Stored data

···

-- ==== Sys2Proof/Machine/NodeQueue.lean ====
section
/-! DEFINITION. Queues of nodes: records, link words, compaction and expansion of one node (42_queue.md). An image of
a node is its eight words in bank-index order (10_state.md R21), zero where the kind has no register. -/

namespace Sys2Proof.Machine

/-! ## Queue records (10_state.md R45, R46; names: log 24) -/

def findKey {α : Type} : List (Word × α) → Word → Option α
  | [], _ => none
  | (k, v) :: l, q => if k = q then some v else findKey l q

/-- The entry of a key replaced, or added at the end. -/
def putKey {α : Type} : List (Word × α) → Word → α → List (Word × α)
  | [], q, v => [(q, v)]
  | (k, w) :: l, q, v => if k = q then (q, v) :: l else (k, w) :: putKey l q v

def State.queue (s : State) (q : Word) : Option Queue := findKey s.queues q

def State.putQueue (s : State) (q : Word) (v : Queue) : State := { s with queues := putKey s.queues q v }

def queueAddrs (v : Queue) : List Word := v.nodes.map QNode.addr

/-- `node_count` (10_state.md R45). -/
def nodeCount (v : Queue) : Nat := v.nodes.length

/-- The node at an address has the queue's kind, as far as it has a tag (42_queue.md R194; log 24). -/
def tagAllows (s : State) (kind : Kind) (a : Word) : Bool :=
  match findKey s.nodeKinds a with
  | none => true
  | some k => k == kind

/-- The preconditions of R191 and R194 over a list of node addresses. -/
def nodesLegal (s : State) (kind : Kind) (as : List Word) : Bool :=
  addressesLegal (nodeWords s.cfg kind) as && as.all (tagAllows s kind)

/-! ## Link words of a queue -/

/-- The address of the link word of a full node (30_encoding.md R101, R102). -/
def staticLinkAddr (k : Cfg) (kind : Kind) (a : Word) : Word := wordAddr a (nodeWords k kind - 1)

/-- The link word that R192 requires of node `i`. -/
def staticLinkWord (k : Cfg) (v : Queue) (i : Nat) : Word :=
  match v.nodes[i + 1]? with
  | some n => linkStatic k v.kind n.addr
  | none =>
    match v.fc with
    | some f => linkStatic k v.kind f
    | none => linkEndWord

/-- The write of node `i`'s link word in a static queue; no node, no write. -/
def staticLinkWrite (k : Cfg) (v : Queue) (i : Nat) : List HostOp :=
  match v.nodes[i]? with
  | some n => [.memWrite (staticLinkAddr k v.kind n.addr) (staticLinkWord k v i)]
  | none => []

/-- The mask of the closing link (R202). -/
def closingMask (k : Cfg) (v : Queue) (f : Word) : BitVec 8 :=
  if k.closingAll then updAll k v.kind
  else
    match v.nodes.find? fun n => n.addr == f with
    | some n => n.present
    | none => updAll k v.kind

/-- The link word that the second pass writes into node `i` (R201). -/
def dynamicLinkWord (k : Cfg) (v : Queue) (i : Nat) : Word :=
  match v.nodes[i + 1]? with
  | some n => mkLink k.layout n.present n.addr
  | none =>
    match v.fc with
    | some f => mkLink k.layout (closingMask k v f) f
    | none => linkEndWord

/-- The address of the last stored word of a node (R200, R201). -/
def storedLinkAddr (k : Cfg) (kind : Kind) (n : QNode) : Word := wordAddr n.addr (maskCount k kind n.present - 1)

/-- The second pass (R201): one write per node, in list order. -/
def secondPass (k : Cfg) (v : Queue) : List HostOp :=
  (List.range v.nodes.length).flatMap fun i =>
    match v.nodes[i]? with
    | some n => [.memWrite (storedLinkAddr k v.kind n) (dynamicLinkWord k v i)]
    | none => []

/-! ## Images -/

/-- The bank indices that a mask stores in a node of a kind, in bank-index order (R200). -/
def storedRegs (k : Cfg) (kind : Kind) (m : BitVec 8) : List Nat := (kindRegs k kind).filter fun i => m.getLsbD i

/-- The full image of a node from its stored words and the context (R203): a register that the mask lacks is
re-inserted from the context, a register that the kind's nodes do not store is 0. The link word of a node whose mask
lacks it is not known (93_implementation_defined.md U8). -/
def expandImage (k : Cfg) (kind : Kind) (m : BitVec 8) (ws ctx : List Word) : List Word :=
  (List.range 8).map fun i =>
    if (kindRegs k kind).contains i then
      if m.getLsbD i then imgWord ws ((storedRegs k kind m).filter fun j => decide (j < i)).length else imgWord ctx i
    else 0

/-- The image of a full node's words (30_encoding.md R101, R102). -/
def imageOf (k : Cfg) (kind : Kind) (ws : List Word) : List Word := expandImage k kind (updAll k kind) ws []

/-- The words of an image in the static layout of its kind, without the link word (R203). -/
def imageRegs (k : Cfg) (kind : Kind) (img : List Word) : List Word := (kindRegs k kind).dropLast.map (imgWord img)

/-- A register of a node is stored: it differs from the context, or it is CSAR, or it is the link word
(R197 to R199). -/
def keeps (ctx img : List Word) (i : Nat) : Bool := i == 3 || i == 7 || imgWord img i != imgWord ctx i

/-- `present[k]` (R197). -/
def presentMask (k : Cfg) (kind : Kind) (ctx img : List Word) : BitVec 8 :=
  ((kindRegs k kind).filter (keeps ctx img)).foldl (fun m i => m ||| (1#8 <<< i)) 0

/-- The stored words of a node (R200), with a given link word. -/
def storedWords (k : Cfg) (kind : Kind) (m : BitVec 8) (img : List Word) (link : Word) : List Word :=
  (storedRegs k kind m).map fun i => if i = 7 then link else imgWord img i

/-- The whole static footprint of a compacted node: stored words, then zeros (R200). Before the second pass the link
word holds the mask of the node's own stored words (R201; log 26). -/
def compactWords (k : Cfg) (kind : Kind) (m : BitVec 8) (img : List Word) : List Word :=
  storedWords k kind m img (mkLink k.layout m (imgWord img 7))
    ++ List.replicate (nodeWords k kind - (storedRegs k kind m).length) 0

/-- One word write per word, from an address up. DESIGN CHOICE (log 56): the words of one node are written in this order. -/
def writeOps (a : Word) (ws : List Word) : List HostOp :=
  (List.range ws.length).map fun i => .memWrite (wordAddr a i) (imgWord ws i)

/-- A node whose words are any value (93_implementation_defined.md U8; log 27), from the counter of free values. -/
def freeImage (k : Cfg) (kind : Kind) (n : Nat) : List Word :=
  (List.range 8).map fun i => if (kindRegs k kind).contains i then Config.freeWord (n + i) else 0

/-- The writes that end `convert_to_static` (R203): the registers of every node, then every link word. DESIGN CHOICE
(log 56): the registers of one node in ascending order of address, one write each. -/
def expandWrites (k : Cfg) (v : Queue) (imgs : List (List Word)) : List HostOp :=
  ((v.nodes.zip imgs).flatMap fun p => writeOps p.1.addr (imageRegs k v.kind p.2))
    ++ (List.range v.nodes.length).flatMap fun i => staticLinkWrite k v i

/-- Full nodes of a kind at given addresses. -/
def fullNodes (k : Cfg) (kind : Kind) (as : List Word) : List QNode := as.map fun a => ⟨a, updAll k kind⟩

/-- The images of consecutive full nodes from the words read. -/
def splitImages (k : Cfg) (kind : Kind) : List Word → List Word → List (Word × List Word)
  | [], _ => []
  | a :: as, ws =>
    (a, imageOf k kind (ws.take (nodeWords k kind))) :: splitImages k kind as (ws.drop (nodeWords k kind))

/-- The addresses of consecutive words. DESIGN CHOICE (log 56): the words of one node are read in this order. -/
def wordAddrs (a : Word) (n : Nat) : List Word := (List.range n).map fun i => wordAddr a i

end Sys2Proof.Machine
end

···

* Task item *
Output each record precisely as given.

* Exercise response *
-- ==== Sys2Proof/Machine/NodeQueue.lean ====
section
/-! DEFINITION. Queues of nodes: records, link words, compaction and expansion of one node (42_queue.md). An image of
a node is its eight words in bank-index order (10_state.md R21), zero where the kind has no register. -/

namespace Sys2Proof.Machine

/-! ## Queue records (10_state.md R45, R46; names: log 24) -/

def findKey {α : Type} : List (Word × α) → Word → Option α
  | [], _ => none
  | (k, v) :: l, q => if k = q then some v else findKey l q

/-- The entry of a key replaced, or added at the end. -/
def putKey {α : Type} : List (Word × α) → Word → α → List (Word × α)
  | [], q, v => [(q, v)]
  | (k, w) :: l, q, v => if k = q then (q, v) :: l else (k, w) :: putKey l q v

def State.queue (s : State) (q : Word) : Option Queue := findKey s.queues q

def State.putQueue (s : State) (q : Word) (v : Queue) : State := { s with queues := putKey s.queues q v }

def queueAddrs (v : Queue) : List Word := v.nodes.map QNode.addr

/-- `node_count` (10_state.md R45). -/
def nodeCount (v : Queue) : Nat := v.nodes.length

/-- The node at an address has the queue's kind, as far as it has a tag (42_queue.md R194; log 24). -/
def tagAllows (s : State) (kind : Kind) (a : Word) : Bool :=
  match findKey s.nodeKinds a with
  | none => true
  | some k => k == kind

/-- The preconditions of R191 and R194 over a list of node addresses. -/
def nodesLegal (s : State) (kind : Kind) (as : List Word) : Bool :=
  addressesLegal (nodeWords s.cfg kind) as && as.all (tagAllows s kind)

/-! ## Link words of a queue -/

/-- The address of the link word of a full node (30_encoding.md R101, R102). -/
def staticLinkAddr (k : Cfg) (kind : Kind) (a : Word) : Word := wordAddr a (nodeWords k kind - 1)

/-- The link word that R192 requires of node `i`. -/
def staticLinkWord (k : Cfg) (v : Queue) (i : Nat) : Word :=
  match v.nodes[i + 1]? with
  | some n => linkStatic k v.kind n.addr
  | none =>
    match v.fc with
    | some f => linkStatic k v.kind f
    | none => linkEndWord

/-- The write of node `i`'s link word in a static queue; no node, no write. -/
def staticLinkWrite (k : Cfg) (v : Queue) (i : Nat) : List HostOp :=
  match v.nodes[i]? with
  | some n => [.memWrite (staticLinkAddr k v.kind n.addr) (staticLinkWord k v i)]
  | none => []

/-- The mask of the closing link (R202). -/
def closingMask (k : Cfg) (v : Queue) (f : Word) : BitVec 8 :=
  if k.closingAll then updAll k v.kind
  else
    match v.nodes.find? fun n => n.addr == f with
    | some n => n.present
    | none => updAll k v.kind

/-- The link word that the second pass writes into node `i` (R201). -/
def dynamicLinkWord (k : Cfg) (v : Queue) (i : Nat) : Word :=
  match v.nodes[i + 1]? with
  | some n => mkLink k.layout n.present n.addr
  | none =>
    match v.fc with
    | some f => mkLink k.layout (closingMask k v f) f
    | none => linkEndWord

/-- The address of the last stored word of a node (R200, R201). -/
def storedLinkAddr (k : Cfg) (kind : Kind) (n : QNode) : Word := wordAddr n.addr (maskCount k kind n.present - 1)

/-- The second pass (R201): one write per node, in list order. -/
def secondPass (k : Cfg) (v : Queue) : List HostOp :=
  (List.range v.nodes.length).flatMap fun i =>
    match v.nodes[i]? with
    | some n => [.memWrite (storedLinkAddr k v.kind n) (dynamicLinkWord k v i)]
    | none => []

/-! ## Images -/

/-- The bank indices that a mask stores in a node of a kind, in bank-index order (R200). -/
def storedRegs (k : Cfg) (kind : Kind) (m : BitVec 8) : List Nat := (kindRegs k kind).filter fun i => m.getLsbD i

/-- The full image of a node from its stored words and the context (R203): a register that the mask lacks is
re-inserted from the context, a register that the kind's nodes do not store is 0. The link word of a node whose mask
lacks it is not known (93_implementation_defined.md U8). -/
def expandImage (k : Cfg) (kind : Kind) (m : BitVec 8) (ws ctx : List Word) : List Word :=
  (List.range 8).map fun i =>
    if (kindRegs k kind).contains i then
      if m.getLsbD i then imgWord ws ((storedRegs k kind m).filter fun j => decide (j < i)).length else imgWord ctx i
    else 0

/-- The image of a full node's words (30_encoding.md R101, R102). -/
def imageOf (k : Cfg) (kind : Kind) (ws : List Word) : List Word := expandImage k kind (updAll k kind) ws []

/-- The words of an image in the static layout of its kind, without the link word (R203). -/
def imageRegs (k : Cfg) (kind : Kind) (img : List Word) : List Word := (kindRegs k kind).dropLast.map (imgWord img)

/-- A register of a node is stored: it differs from the context, or it is CSAR, or it is the link word
(R197 to R199). -/
def keeps (ctx img : List Word) (i : Nat) : Bool := i == 3 || i == 7 || imgWord img i != imgWord ctx i

/-- `present[k]` (R197). -/
def presentMask (k : Cfg) (kind : Kind) (ctx img : List Word) : BitVec 8 :=
  ((kindRegs k kind).filter (keeps ctx img)).foldl (fun m i => m ||| (1#8 <<< i)) 0

/-- The stored words of a node (R200), with a given link word. -/
def storedWords (k : Cfg) (kind : Kind) (m : BitVec 8) (img : List Word) (link : Word) : List Word :=
  (storedRegs k kind m).map fun i => if i = 7 then link else imgWord img i

/-- The whole static footprint of a compacted node: stored words, then zeros (R200). Before the second pass the link
word holds the mask of the node's own stored words (R201; log 26). -/
def compactWords (k : Cfg) (kind : Kind) (m : BitVec 8) (img : List Word) : List Word :=
  storedWords k kind m img (mkLink k.layout m (imgWord img 7))
    ++ List.replicate (nodeWords k kind - (storedRegs k kind m).length) 0

/-- One word write per word, from an address up. DESIGN CHOICE (log 56): the words of one node are written in this order. -/
def writeOps (a : Word) (ws : List Word) : List HostOp :=
  (List.range ws.length).map fun i => .memWrite (wordAddr a i) (imgWord ws i)

/-- A node whose words are any value (93_implementation_defined.md U8; log 27), from the counter of free values. -/
def freeImage (k : Cfg) (kind : Kind) (n : Nat) : List Word :=
  (List.range 8).map fun i => if (kindRegs k kind).contains i then Config.freeWord (n + i) else 0

/-- The writes that end `convert_to_static` (R203): the registers of every node, then every link word. DESIGN CHOICE
(log 56): the registers of one node in ascending order of address, one write each. -/
def expandWrites (k : Cfg) (v : Queue) (imgs : List (List Word)) : List HostOp :=
  ((v.nodes.zip imgs).flatMap fun p => writeOps p.1.addr (imageRegs k v.kind p.2))
    ++ (List.range v.nodes.length).flatMap fun i => staticLinkWrite k v i

/-- Full nodes of a kind at given addresses. -/
def fullNodes (k : Cfg) (kind : Kind) (as : List Word) : List QNode := as.map fun a => ⟨a, updAll k kind⟩

/-- The images of consecutive full nodes from the words read. -/
def splitImages (k : Cfg) (kind : Kind) : List Word → List Word → List (Word × List Word)
  | [], _ => []
  | a :: as, ws =>
    (a, imageOf k kind (ws.take (nodeWords k kind))) :: splitImages k kind as (ws.drop (nodeWords k kind))

/-- The addresses of consecutive words. DESIGN CHOICE (log 56): the words of one node are read in this order. -/
def wordAddrs (a : Word) (n : Nat) : List Word := (List.range n).map fun i => wordAddr a i

end Sys2Proof.Machine
end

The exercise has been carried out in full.